START RECORDED DATA

-- ==== Sys2Proof/Machine/Edge.lean ====
section
/-! DEFINITION. Writes to this engine's memory by any agent, and the marked pages they touch (spec/14 R318, R322): copy-ahead, waiting
writes, dirty notices. A write that must wait leaves its command to be taken up again. -/

namespace Sys2Proof.Machine

/-- A state with CKPT replaced. -/
def State.setCk (s : State) (c : Ckpt) : State := { s with ckpt := c }

/-- The nodes that the current owner table names for an owner index: owner and Shadow (spec/13 R291). -/
def State.ownerNodes (s : State) (k : Nat) : Nat × Nat :=
  let a := s.fld F.RED_OWNER_BASE * 2 ^ 19 + s.fld F.RED_STS_bank * 0x80000 + 8 * k
  (s.mem.nat a 4 % 2 ^ 22, s.mem.nat (a + 4) 4 % 2 ^ 22)

/-- The Shadow of an owner index; none when the table names none (spec/14 R316) or it is lost. -/
def State.shadowOf (s : State) (k : Nat) : Option Nat :=
  let p := s.ownerNodes k
  if p.1 = p.2 ∨ s.isSelf p.2 ∨ s.net.gone.contains p.2 then none else some p.2

/-- The 64 KiB pages of a range of edge memory. -/
def State.pagesOf (s : State) (a n : Nat) : List Nat :=
  if n = 0 ∨ s.edgeSize ≤ a then [] else (List.range ((a + n - 1) / 65536 - a / 65536 + 1)).map (fun k => a / 65536 + k)

/-- Whether a descriptor covers a page. -/
def CDesc.covers (d : CDesc) (p : Nat) : Bool := decide (d.base / 65536 ≤ p ∧ p ≤ (d.base + d.bytes - 1) / 65536)

/-- The pages of the marking in progress. -/
def State.marked (s : State) : List Page := (s.ckpt.drain.map (·.pages)).getD []

/-- The side-buffer slots that hold no page. -/
def State.freeSlots (s : State) : List Nat :=
  (List.range (s.fld F.CKPT_SIDE_size)).filter (fun j => !s.marked.any (fun p => decide (p.slot = some j)))

/-- The pages of a range that are MARKED and not AHEAD. -/
def State.heldPages (s : State) (a n : Nat) : List Nat :=
  (s.pagesOf a n).filter (fun q => s.marked.any (fun p => decide (p.no = q ∧ p.slot = none)))

/-- The descriptors whose dirty notice a write to a range must await: Freeze-method tensors owned here that are clean. -/
def State.cleanDescs (s : State) (a n : Nat) : List Nat :=
  (List.range s.ckpt.descs.length).filter (fun i =>
    match s.ckpt.descs[i]? with
    | some d => d.freeze && !d.held && d.clean.isSome && (s.shadowOf d.owner).isSome && (s.pagesOf a n).any d.covers
    | none => false)

/-- Whether a write may proceed. -/
def State.clear (s : State) (a n : Nat) : Bool :=
  decide ((s.heldPages a n).length ≤ s.freeSlots.length) && (s.cleanDescs a n).isEmpty

/-- Send a PUT of CKPT of at most 2 KiB that crosses no 2 KiB boundary; the code when it cannot leave. -/
def State.ckSend (s : State) (arg vc node addr : Nat) (data : List Byte) : State × Option Nat :=
  s.sendEng { src := .engine epCkpt arg, ep := epCkpt, vc := vc, node := node, op := opPut, addr := addr % 2 ^ 42, len := data.length, data := data }

/-- A notice to the Shadow of an owner index (R318): kind, freeze identifier, tensor. -/
def notice (kind fid tid owner seq : Nat) : List Byte :=
  leBytes 1 kind ++ leBytes 3 0 ++ leBytes 4 fid ++ leBytes 8 tid ++ leBytes 2 owner ++ leBytes 6 0 ++ leBytes 8 seq ++ List.replicate 32 0

/-- The dirty notice of a descriptor; one that cannot be sent is tried again when a write asks again (log 60). -/
def noteDirty (i : Nat) (s : State) : State :=
  match s.ckpt.descs[i]? with
  | none => s
  | some d =>
    if d.noted then s
    else
      let seq := s.ckpt.seq + 1
      let r := s.ckSend (16 + i) 1 ((s.shadowOf d.owner).getD 0) (s.fld F.CKPT_CMP_AREA + 0x8000) (notice 1 (d.clean.getD 0) d.tid d.owner seq)
      if r.2.isSome then r.1
      else r.1.setCk { r.1.ckpt with seq := seq, descs := r.1.ckpt.descs.set i { d with noted := true } }

/-- A write waits: the pages it needs are drained next, and the notices it needs are sent. -/
def State.ask (s : State) (a n : Nat) : State :=
  let held := s.heldPages a n
  let s1 := match s.ckpt.drain with
    | some d => s.setCk { s.ckpt with drain := some { d with pages := d.pages.map (fun (p : Page) => if held.contains p.no then { p with want := true } else p) } }
    | none => s
  (s1.cleanDescs a n).foldl (fun st i => noteDirty i st) s1

/-- Copy a MARKED page to a free side-buffer slot before a write changes it (R322); no write waits for it then. -/
def copyAhead (q : Nat) (s : State) : State :=
  match s.ckpt.drain, s.freeSlots with
  | some d, j :: _ =>
    let a := s.fld F.CKPT_SIDE_base * 65536 + j * 65536
    let s1 := { s with mem := s.mem.writeBytes a (s.mem.bytes (q * 65536) 65536) }
    (s1.setCk { s1.ckpt with drain := some { d with pages := d.pages.map (fun (p : Page) => if p.no = q then { p with slot := some j, want := false } else p) } }).bump F.CKPT_CA_CNT
  | _, _ => s

/-- A state with bytes written at a local address, by the Snowpack of core `own` or by another agent; over the top or the body of another Snowpack
that holds records, what is written is undefined on both sides (spec/09 R196, log 196). -/
def State.storeBy (s : State) (own : Option Nat) (a : Nat) (bs : List Byte) : State :=
  let s1 := (s.heldPages a bs.length).foldl (fun st q => copyAhead q st) s
  let w := s1.overSnow own a bs
  { w.1 with mem := w.1.mem.writeBytes a w.2 }

/-- A state with bytes written at a local address. -/
def State.store (s : State) (a : Nat) (bs : List Byte) : State := s.storeBy none a bs

/-- A state in which a range of memory has become undefined: what is marked there is copied ahead as for a write. -/
def State.undefAt (s : State) (a n : Nat) : State :=
  let s1 := (s.heldPages a n).foldl (fun st q => copyAhead q st) s
  { s1 with mem := s1.mem.undefine a n s1.free }.tick

/-! ## Edge memory over a Snowpack's body (spec/09 R196) -/

/-- A write of edge memory by a Snowpack; over another's body what it writes is undefined. -/
def State.storeEdge (s : State) (own : Option Nat) (a : Nat) (bs : List Byte) : State := s.storeBy own a bs

/-- A read of edge memory; what it reads over a Snowpack's body is undefined. -/
def State.loadEdge (s : State) (a len : Nat) : State × List Byte :=
  if s.bodyHit none a len then (s.tick, (List.range len).map (fun j => Config.freeByte s.free j)) else (s, s.mem.bytes a len)

end Sys2Proof.Machine
end

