/-- A magnitude entered in the history: FP32 rounded toward +∞, at most the largest finite value (spec/05 R118). -/
def amaxBits (v : Val) : Nat :=
  match v with
  | .num _ m e =>
    let (raw, _) := convFloat 0 2 0 true (.num false m e) false
    if raw < 0x7F7FFFFF ∧ !((Val.num false m e).le (ofF32 raw)) then raw + 1 else raw
  | _ => 0

/-- The largest of a list of magnitudes, finite values only; 0 when there is none (spec/05 R118). -/
def amaxOf (vs : List Val) : Val :=
  vs.foldl (fun a v => match v with | .num _ m e => if a.le (.num false m e) then .num false m e else a | _ => a) .zero

/-- A history entry read as a magnitude (spec/05 R119). -/
def histVal (raw : Nat) : Val :=
  match ofF32 (raw % 2 ^ 31) with
  | .nan => .zero
  | .inf _ => .num false (2 ^ 24 - 1) 104
  | v => v

/-- The largest finite value of a scaled format (spec/05 R119). -/
def scaledMax (fmt : Nat) : Nat := if fmt = 3 then 448 else if fmt = 4 then 57344 else 127

/-- Step 3 of R119: the FP32 bits of 2^e for the least e with A ≤ F · 2^e, raised by the margin and clamped. -/
def deriveScale (a : Val) (fmt margin : Nat) : Nat :=
  match a with
  | .num _ m e =>
    let f := scaledMax fmt
    let e0 := ilog m e - Nat.log2 f - 1
    let e1 := if magLe m e f e0 then e0 else if magLe m e f (e0 + 1) then e0 + 1 else e0 + 2
    let e2 := e1 + margin
    let e3 := if e2 < -126 then -126 else if 127 < e2 then 127 else e2
    (e3 + 127).toNat * 2 ^ 23
  | _ => 0

/-- The update of a record by a command's amax (spec/05 R119), and by its seed when it rounded stochastically. -/
def SRec.update (r : SRec) (amax : Val) (advance : Bool) : SRec :=
  let am := r.amax.set r.head (amaxBits amax)
  let head := (r.head + 1) % 12
  let count := Nat.min (r.count + 1) 12
  let f := r.fmt % 64
  let hist := (List.range count).map (fun k => histVal (am.getD ((head + 11 - k) % 12) 0))
  let a := if r.policy % 4 = 1 then hist.headD .zero else amaxOf hist
  let zero := decide (f32Bits a = 0)
  let scale := if (r.policy / 4 % 2 = 0 && isScaled f) && !zero then deriveScale a f (r.policy / 16) else r.scale
  { r with scale := scale, count := count, head := head, amax := am, seed := if advance then nextSeed r.seed else r.seed }

/-- The record of a tensor. -/
def State.srecOf (s : State) (n : Nat) (t : Tens) : SRec := SRec.of (s.lbytes n 1 (s.srecAt n t) 64)

/-- A state with the record of a tensor stored. -/
def State.setSrec (s : State) (n : Nat) (t : Tens) (r : SRec) : State := s.lstore n 1 (s.srecAt n t) r.toBytes

/-! ## Writing -/

/-- emax of an MX element format (spec/05 R115). -/
def mxEmax (fmt : Nat) : Int := match fmt with | 5 => 8 | 6 => 4 | _ => 2
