-- ==== Sys2Proof/Machine/Streams.lean ====
section
/-! DEFINITION. The stream engine of a core (spec/08 R166-R182, spec/04 R92): rings and chairs, transfer lists, transfer slots, Slalom
commands in progress, halts. `settle` lets everything go on that can go on without an answer from outside. -/

namespace Sys2Proof.Machine

/-! ## Rings and chairs (spec/08 R166, R167) -/

/-- A ring of a core and its replacement. -/
def State.ring (s : State) (n r : Nat) : Ring := Sparse.get (s.core n).rings {} r
def State.setRing (s : State) (n r : Nat) (g : Ring) : State := s.setCore n { s.core n with rings := Sparse.put (s.core n).rings r g }

/-- d(a, b) = (a − b) mod 2n. -/
def Ring.dist (g : Ring) (a b : Nat) : Nat := (a + 2 * g.n - b) % (2 * g.n)

/-- The SRAM offset of the chair that a count names. -/
def Ring.chairAt (g : Ring) (x : Nat) : Nat := g.base + x % g.n * g.cbytes

/-- Acquire the next chair at an end. -/
def Ring.take (g : Ring) (producer : Bool) : Option (Nat × Ring) :=
  if producer then
    if g.dist g.pa g.cr < g.n then some (g.pa, { g with pa := (g.pa + 1) % (2 * g.n) }) else none
  else
    if 0 < g.dist g.pr g.ca then some (g.ca, { g with ca := (g.ca + 1) % (2 * g.n) }) else none

/-- Advance a release count over every consecutive done chair. -/
def doneAdvance (m : Nat) : Nat → Nat → List Nat → Nat × List Nat
  | 0, p, d => (p, d)
  | fuel + 1, p, d => if d.contains p then doneAdvance m fuel ((p + 1) % m) (d.filter (· ≠ p)) else (p, d)

/-- Release a chair at an end. -/
def Ring.give (g : Ring) (producer : Bool) (x : Nat) : Ring :=
  if producer then
    let r := doneAdvance (2 * g.n) g.n g.pr (x :: g.pdone)
    { g with pr := r.1, pdone := r.2 }
  else
    let r := doneAdvance (2 * g.n) g.n g.cr (x :: g.cdone)
    { g with cr := r.1, cdone := r.2 }

/-- Wake the contexts that wait at an end of a ring (R170). -/
def State.wakeRing (s : State) (n r : Nat) (consumer : Bool) : State := s.wakeAll n (fun w => w = .ring r consumer)

/-- A state with a ring replaced; contexts wake at the end that a published or returned chair concerns. -/
def State.putRing (s : State) (n r : Nat) (g : Ring) : State :=
  let old := s.ring n r
  let s1 := s.setRing n r g
  let s2 := if g.pr ≠ old.pr then s1.wakeRing n r true else s1
  if g.cr ≠ old.cr then s2.wakeRing n r false else s2

/-- Whether a command waits in the stream engine's queue or runs as a list of a ring, in a direction, as a stream or for a chain. -/
def Core.hasList (c : Core) (r : Nat) (inbound : Bool) : Bool :=
  (Sparse.get c.rings {} r).lists.any (fun l => l.chain.isNone && l.inbound = inbound)
    || c.sq.any (fun q => match q with | .list r' l => decide (r' = r) && l.chain.isNone && l.inbound = inbound | _ => false)

/-- Whether a Slalom command holds an end of a ring (R168, R187, R188). -/
def Core.gateHolds (c : Core) (r : Nat) (producer : Bool) : Bool :=
  c.chains.any (fun ch => ch.gates.any (fun g => g.ring = some r) || (if producer then ch.outRing = some r else ch.inRing = some r))

/-- Whether a context holds an acquired chair at an end, a forgotten one included; a chair that an aborted stream or gate has left is no
context's (R168). -/
def Ring.acquired (g : Ring) (producer : Bool) : Bool := if producer then !g.pleft && g.pa ≠ g.pr else !g.cleft && g.ca ≠ g.cr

END RECORDED DATA

Please copy exactly the lines from the first line of the records above through the line containing "(spec/13 R291). -/", including both, and nothing more.

-- ==== Sys2Proof/Machine/Edge.lean ====
section
/-! DEFINITION. Writes to this engine's memory by any agent, and the marked pages they touch (spec/14 R318, R322): copy-ahead, waiting
writes, dirty notices. A write that must wait leaves its command to be taken up again. -/

namespace Sys2Proof.Machine

/-- A state with CKPT replaced. -/
def State.setCk (s : State) (c : Ckpt) : State := { s with ckpt := c }

/-- The nodes that the current owner table names for an owner index: owner and Shadow (spec/13 R291). -/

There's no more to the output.